━━ Records to use

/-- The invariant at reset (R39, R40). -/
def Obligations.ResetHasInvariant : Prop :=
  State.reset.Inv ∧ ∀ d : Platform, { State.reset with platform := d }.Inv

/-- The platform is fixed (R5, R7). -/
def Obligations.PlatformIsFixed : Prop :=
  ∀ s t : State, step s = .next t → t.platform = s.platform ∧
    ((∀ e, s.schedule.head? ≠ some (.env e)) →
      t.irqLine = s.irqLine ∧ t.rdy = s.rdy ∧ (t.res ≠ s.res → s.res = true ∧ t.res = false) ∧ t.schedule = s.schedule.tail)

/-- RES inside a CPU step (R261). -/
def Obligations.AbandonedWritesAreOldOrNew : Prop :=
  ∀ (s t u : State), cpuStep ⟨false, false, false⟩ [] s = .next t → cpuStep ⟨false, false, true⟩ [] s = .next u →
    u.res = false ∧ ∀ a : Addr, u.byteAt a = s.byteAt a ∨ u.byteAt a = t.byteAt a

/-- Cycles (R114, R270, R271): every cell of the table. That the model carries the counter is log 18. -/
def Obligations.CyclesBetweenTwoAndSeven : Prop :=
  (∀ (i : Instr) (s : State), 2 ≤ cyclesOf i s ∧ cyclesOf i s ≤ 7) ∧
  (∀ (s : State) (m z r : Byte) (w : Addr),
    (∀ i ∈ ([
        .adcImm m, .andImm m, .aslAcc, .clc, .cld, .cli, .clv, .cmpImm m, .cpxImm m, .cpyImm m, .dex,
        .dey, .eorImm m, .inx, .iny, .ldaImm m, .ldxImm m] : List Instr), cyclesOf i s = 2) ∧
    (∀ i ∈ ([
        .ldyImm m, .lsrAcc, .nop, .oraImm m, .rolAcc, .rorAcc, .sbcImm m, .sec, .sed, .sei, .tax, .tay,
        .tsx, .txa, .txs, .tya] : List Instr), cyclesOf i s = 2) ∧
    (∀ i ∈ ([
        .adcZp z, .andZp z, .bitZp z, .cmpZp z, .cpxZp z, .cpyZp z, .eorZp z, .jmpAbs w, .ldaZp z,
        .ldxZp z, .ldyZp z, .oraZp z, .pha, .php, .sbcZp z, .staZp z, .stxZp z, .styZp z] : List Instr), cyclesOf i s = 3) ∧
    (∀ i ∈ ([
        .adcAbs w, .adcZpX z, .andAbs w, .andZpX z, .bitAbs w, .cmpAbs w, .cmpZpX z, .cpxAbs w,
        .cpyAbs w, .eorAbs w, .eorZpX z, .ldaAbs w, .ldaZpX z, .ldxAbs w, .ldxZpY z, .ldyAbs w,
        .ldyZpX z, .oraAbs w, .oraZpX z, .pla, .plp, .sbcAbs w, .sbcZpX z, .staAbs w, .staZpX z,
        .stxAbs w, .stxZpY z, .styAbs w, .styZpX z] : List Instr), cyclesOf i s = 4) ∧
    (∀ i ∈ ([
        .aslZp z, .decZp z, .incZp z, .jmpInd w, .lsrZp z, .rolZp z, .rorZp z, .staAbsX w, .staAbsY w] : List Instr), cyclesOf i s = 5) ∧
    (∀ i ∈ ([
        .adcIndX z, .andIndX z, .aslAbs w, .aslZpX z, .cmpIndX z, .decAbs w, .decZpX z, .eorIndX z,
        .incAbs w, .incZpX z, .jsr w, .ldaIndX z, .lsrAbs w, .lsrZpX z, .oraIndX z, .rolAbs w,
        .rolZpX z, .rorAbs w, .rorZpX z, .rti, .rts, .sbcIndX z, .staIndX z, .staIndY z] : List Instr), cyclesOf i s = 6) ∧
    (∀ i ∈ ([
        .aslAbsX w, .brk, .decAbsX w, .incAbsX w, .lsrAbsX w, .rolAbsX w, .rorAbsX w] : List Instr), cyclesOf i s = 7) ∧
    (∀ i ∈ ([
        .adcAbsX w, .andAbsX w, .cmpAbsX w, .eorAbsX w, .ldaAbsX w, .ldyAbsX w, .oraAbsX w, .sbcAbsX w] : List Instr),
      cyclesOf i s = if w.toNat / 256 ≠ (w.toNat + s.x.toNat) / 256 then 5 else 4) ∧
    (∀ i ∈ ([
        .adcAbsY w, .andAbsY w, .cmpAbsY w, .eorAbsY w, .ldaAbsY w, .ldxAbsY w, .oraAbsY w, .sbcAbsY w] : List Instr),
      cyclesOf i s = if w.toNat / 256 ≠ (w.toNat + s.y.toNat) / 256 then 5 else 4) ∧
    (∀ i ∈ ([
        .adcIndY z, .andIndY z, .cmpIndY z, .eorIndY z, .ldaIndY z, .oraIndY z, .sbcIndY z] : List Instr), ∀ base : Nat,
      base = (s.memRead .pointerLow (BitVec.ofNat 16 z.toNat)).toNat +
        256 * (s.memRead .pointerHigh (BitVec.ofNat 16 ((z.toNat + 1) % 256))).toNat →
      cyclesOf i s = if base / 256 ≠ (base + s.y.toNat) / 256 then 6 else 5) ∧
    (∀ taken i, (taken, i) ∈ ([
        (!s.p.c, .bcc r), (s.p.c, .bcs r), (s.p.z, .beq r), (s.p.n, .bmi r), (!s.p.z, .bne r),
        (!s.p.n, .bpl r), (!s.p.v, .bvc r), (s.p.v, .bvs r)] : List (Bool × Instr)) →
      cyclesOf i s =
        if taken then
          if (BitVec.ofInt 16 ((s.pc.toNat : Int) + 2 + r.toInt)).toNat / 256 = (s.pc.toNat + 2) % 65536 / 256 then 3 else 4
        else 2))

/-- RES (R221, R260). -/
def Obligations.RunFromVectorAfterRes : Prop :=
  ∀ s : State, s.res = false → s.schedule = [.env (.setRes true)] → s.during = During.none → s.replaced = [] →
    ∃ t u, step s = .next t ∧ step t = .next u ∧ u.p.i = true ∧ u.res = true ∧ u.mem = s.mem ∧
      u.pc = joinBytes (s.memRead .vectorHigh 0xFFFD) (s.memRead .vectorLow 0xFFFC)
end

━━━━

* [Task instructions]:
Only the lines from the start of the material through the line bearing "u.res = false" are needed, restated exactly, with both end lines included.

* [Written response]:
/-- The invariant at reset (R39, R40). -/
def Obligations.ResetHasInvariant : Prop :=
  State.reset.Inv ∧ ∀ d : Platform, { State.reset with platform := d }.Inv

/-- The platform is fixed (R5, R7). -/
def Obligations.PlatformIsFixed : Prop :=
  ∀ s t : State, step s = .next t → t.platform = s.platform ∧
    ((∀ e, s.schedule.head? ≠ some (.env e)) →
      t.irqLine = s.irqLine ∧ t.rdy = s.rdy ∧ (t.res ≠ s.res → s.res = true ∧ t.res = false) ∧ t.schedule = s.schedule.tail)

/-- RES inside a CPU step (R261). -/
def Obligations.AbandonedWritesAreOldOrNew : Prop :=
  ∀ (s t u : State), cpuStep ⟨false, false, false⟩ [] s = .next t → cpuStep ⟨false, false, true⟩ [] s = .next u →
    u.res = false ∧ ∀ a : Addr, u.byteAt a = s.byteAt a ∨ u.byteAt a = t.byteAt a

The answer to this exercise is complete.